- **TASK**:
Your task is to copy the stretch of lines in the records below that begins with the line containing "read : Bool" and ends with the line containing "beats : SMap Nat", exactly as written, with nothing added.

- **RECORDS FOR THE EXERCISE**:
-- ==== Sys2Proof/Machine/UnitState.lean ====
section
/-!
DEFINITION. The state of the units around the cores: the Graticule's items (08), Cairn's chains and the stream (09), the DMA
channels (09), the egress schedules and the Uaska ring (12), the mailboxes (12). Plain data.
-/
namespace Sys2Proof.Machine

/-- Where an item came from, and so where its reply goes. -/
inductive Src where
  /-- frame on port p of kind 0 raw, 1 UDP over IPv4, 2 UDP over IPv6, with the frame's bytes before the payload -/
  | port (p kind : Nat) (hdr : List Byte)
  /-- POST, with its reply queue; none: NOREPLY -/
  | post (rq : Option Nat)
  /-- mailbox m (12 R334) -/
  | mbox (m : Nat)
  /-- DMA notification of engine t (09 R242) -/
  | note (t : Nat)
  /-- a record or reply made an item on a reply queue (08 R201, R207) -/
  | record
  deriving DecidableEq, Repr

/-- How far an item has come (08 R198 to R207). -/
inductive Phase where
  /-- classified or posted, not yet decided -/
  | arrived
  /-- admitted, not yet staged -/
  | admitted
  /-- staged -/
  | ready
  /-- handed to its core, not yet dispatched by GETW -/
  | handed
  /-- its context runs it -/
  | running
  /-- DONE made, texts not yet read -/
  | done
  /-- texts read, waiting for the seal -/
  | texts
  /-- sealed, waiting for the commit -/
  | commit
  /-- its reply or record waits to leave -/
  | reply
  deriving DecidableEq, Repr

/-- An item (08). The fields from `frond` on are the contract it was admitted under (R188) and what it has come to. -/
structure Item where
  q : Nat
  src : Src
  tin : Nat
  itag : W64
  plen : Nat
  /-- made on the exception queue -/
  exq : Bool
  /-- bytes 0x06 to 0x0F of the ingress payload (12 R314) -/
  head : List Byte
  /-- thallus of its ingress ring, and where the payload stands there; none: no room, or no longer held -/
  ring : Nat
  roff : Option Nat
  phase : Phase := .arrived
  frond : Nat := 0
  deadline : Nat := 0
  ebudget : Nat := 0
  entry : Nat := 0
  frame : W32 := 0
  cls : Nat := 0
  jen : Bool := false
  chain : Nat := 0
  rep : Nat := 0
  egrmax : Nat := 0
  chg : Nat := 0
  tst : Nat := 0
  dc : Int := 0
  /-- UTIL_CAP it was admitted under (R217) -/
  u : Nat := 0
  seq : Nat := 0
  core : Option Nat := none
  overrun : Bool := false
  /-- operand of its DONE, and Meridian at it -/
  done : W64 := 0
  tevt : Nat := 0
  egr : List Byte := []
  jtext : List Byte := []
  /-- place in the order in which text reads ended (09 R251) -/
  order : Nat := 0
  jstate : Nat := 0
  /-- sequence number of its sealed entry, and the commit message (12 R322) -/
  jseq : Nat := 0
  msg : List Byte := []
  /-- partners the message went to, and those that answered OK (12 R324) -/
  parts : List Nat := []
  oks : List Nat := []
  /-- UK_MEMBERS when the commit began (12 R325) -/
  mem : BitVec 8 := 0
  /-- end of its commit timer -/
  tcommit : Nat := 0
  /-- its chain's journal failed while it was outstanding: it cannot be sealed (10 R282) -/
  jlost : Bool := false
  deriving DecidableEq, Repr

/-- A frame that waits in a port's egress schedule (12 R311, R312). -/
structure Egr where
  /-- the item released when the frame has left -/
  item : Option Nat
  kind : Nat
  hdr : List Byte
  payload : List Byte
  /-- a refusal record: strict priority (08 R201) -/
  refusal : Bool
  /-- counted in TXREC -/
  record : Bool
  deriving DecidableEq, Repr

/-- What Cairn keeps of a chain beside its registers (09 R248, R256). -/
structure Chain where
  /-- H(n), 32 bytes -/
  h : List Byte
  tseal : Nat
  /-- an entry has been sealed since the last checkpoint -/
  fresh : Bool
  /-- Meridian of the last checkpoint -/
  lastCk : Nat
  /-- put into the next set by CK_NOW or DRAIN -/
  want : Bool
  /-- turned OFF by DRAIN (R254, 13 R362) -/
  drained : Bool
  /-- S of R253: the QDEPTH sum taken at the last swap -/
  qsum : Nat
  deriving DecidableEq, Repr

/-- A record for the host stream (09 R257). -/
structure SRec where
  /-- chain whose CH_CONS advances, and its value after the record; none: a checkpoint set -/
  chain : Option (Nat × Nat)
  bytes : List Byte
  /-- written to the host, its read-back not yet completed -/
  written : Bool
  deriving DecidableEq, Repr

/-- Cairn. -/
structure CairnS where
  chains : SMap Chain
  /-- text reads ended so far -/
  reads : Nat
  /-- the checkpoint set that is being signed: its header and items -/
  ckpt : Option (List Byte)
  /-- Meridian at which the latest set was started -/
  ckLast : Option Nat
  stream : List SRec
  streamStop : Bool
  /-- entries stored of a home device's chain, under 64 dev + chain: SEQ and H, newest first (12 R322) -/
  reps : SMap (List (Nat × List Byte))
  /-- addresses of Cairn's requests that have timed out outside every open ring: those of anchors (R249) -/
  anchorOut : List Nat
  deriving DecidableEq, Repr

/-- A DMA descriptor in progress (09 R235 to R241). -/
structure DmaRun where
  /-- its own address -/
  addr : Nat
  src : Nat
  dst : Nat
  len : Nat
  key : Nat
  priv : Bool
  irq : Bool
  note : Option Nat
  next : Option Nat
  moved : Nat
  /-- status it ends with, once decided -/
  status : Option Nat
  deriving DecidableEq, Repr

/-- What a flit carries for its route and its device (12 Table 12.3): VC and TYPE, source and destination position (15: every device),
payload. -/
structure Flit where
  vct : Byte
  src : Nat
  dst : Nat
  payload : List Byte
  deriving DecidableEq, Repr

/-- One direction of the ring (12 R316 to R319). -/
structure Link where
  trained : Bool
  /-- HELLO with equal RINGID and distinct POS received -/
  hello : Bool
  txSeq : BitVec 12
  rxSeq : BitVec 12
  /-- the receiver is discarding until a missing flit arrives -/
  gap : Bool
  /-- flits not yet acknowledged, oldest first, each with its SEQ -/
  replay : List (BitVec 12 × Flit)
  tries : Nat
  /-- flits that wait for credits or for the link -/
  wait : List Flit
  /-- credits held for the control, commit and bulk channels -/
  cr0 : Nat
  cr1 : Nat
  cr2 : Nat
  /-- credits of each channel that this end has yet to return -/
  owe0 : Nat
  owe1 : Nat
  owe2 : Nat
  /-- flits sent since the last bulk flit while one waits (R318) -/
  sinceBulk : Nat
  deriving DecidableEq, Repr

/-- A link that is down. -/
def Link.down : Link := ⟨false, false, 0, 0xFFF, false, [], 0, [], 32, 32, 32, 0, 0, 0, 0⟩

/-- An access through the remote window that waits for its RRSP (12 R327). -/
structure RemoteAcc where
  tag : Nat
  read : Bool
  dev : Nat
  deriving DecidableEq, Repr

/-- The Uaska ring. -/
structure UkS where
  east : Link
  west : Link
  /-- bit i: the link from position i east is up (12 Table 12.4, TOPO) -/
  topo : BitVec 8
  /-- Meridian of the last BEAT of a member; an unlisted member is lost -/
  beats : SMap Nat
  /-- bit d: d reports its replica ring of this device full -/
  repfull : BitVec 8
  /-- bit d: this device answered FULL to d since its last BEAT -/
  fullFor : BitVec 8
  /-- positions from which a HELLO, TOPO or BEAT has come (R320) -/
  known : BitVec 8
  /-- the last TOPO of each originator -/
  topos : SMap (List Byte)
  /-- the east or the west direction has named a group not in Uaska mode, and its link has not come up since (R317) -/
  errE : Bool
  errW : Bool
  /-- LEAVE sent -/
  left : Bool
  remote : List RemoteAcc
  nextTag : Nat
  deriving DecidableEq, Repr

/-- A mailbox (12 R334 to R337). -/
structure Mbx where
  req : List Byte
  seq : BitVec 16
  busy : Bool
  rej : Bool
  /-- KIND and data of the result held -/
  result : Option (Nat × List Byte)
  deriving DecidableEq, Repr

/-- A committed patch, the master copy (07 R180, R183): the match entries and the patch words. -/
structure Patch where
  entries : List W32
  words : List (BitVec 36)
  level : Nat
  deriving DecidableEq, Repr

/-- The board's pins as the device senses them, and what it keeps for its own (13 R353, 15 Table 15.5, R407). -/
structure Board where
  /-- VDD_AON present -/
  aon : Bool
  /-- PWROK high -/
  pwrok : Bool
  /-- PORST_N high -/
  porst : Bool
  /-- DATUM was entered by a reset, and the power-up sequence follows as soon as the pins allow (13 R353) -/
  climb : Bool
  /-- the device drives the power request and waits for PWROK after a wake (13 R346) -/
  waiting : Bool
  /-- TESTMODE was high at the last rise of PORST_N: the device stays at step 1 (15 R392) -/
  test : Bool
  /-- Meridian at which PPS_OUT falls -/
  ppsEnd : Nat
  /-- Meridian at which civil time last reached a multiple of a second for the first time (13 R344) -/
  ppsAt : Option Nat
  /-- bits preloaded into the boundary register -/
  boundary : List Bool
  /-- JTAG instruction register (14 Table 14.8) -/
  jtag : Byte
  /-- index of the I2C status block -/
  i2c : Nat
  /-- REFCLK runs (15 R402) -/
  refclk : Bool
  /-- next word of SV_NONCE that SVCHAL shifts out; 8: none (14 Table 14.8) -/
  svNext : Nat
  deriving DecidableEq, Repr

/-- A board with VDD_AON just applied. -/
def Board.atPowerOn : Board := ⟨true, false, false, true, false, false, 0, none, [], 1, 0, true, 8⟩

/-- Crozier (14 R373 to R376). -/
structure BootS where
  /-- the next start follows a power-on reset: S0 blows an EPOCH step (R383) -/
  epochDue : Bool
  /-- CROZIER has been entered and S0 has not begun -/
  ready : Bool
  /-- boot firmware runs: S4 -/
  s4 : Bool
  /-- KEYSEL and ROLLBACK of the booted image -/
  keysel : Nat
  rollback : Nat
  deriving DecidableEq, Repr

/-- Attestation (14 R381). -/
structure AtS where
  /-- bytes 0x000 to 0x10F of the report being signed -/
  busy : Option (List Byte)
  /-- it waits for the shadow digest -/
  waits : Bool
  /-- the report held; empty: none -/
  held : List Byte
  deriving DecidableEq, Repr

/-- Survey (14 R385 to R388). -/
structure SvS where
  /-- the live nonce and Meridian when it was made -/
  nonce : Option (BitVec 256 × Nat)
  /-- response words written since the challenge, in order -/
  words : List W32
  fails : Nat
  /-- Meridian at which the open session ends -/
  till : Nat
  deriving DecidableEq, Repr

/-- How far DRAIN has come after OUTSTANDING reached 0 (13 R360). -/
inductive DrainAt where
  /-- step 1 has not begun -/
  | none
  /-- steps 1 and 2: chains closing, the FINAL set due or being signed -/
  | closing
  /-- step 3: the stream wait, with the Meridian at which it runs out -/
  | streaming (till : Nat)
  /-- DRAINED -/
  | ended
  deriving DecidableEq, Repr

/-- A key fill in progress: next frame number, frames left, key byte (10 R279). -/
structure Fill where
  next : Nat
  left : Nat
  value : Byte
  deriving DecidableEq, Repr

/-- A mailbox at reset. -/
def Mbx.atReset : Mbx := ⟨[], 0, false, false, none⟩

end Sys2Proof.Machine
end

- **WRITTEN ANSWER**:
  read : Bool
  dev : Nat
  deriving DecidableEq, Repr

/-- The Uaska ring. -/
structure UkS where
  east : Link
  west : Link
  /-- bit i: the link from position i east is up (12 Table 12.4, TOPO) -/
  topo : BitVec 8
  /-- Meridian of the last BEAT of a member; an unlisted member is lost -/
  beats : SMap Nat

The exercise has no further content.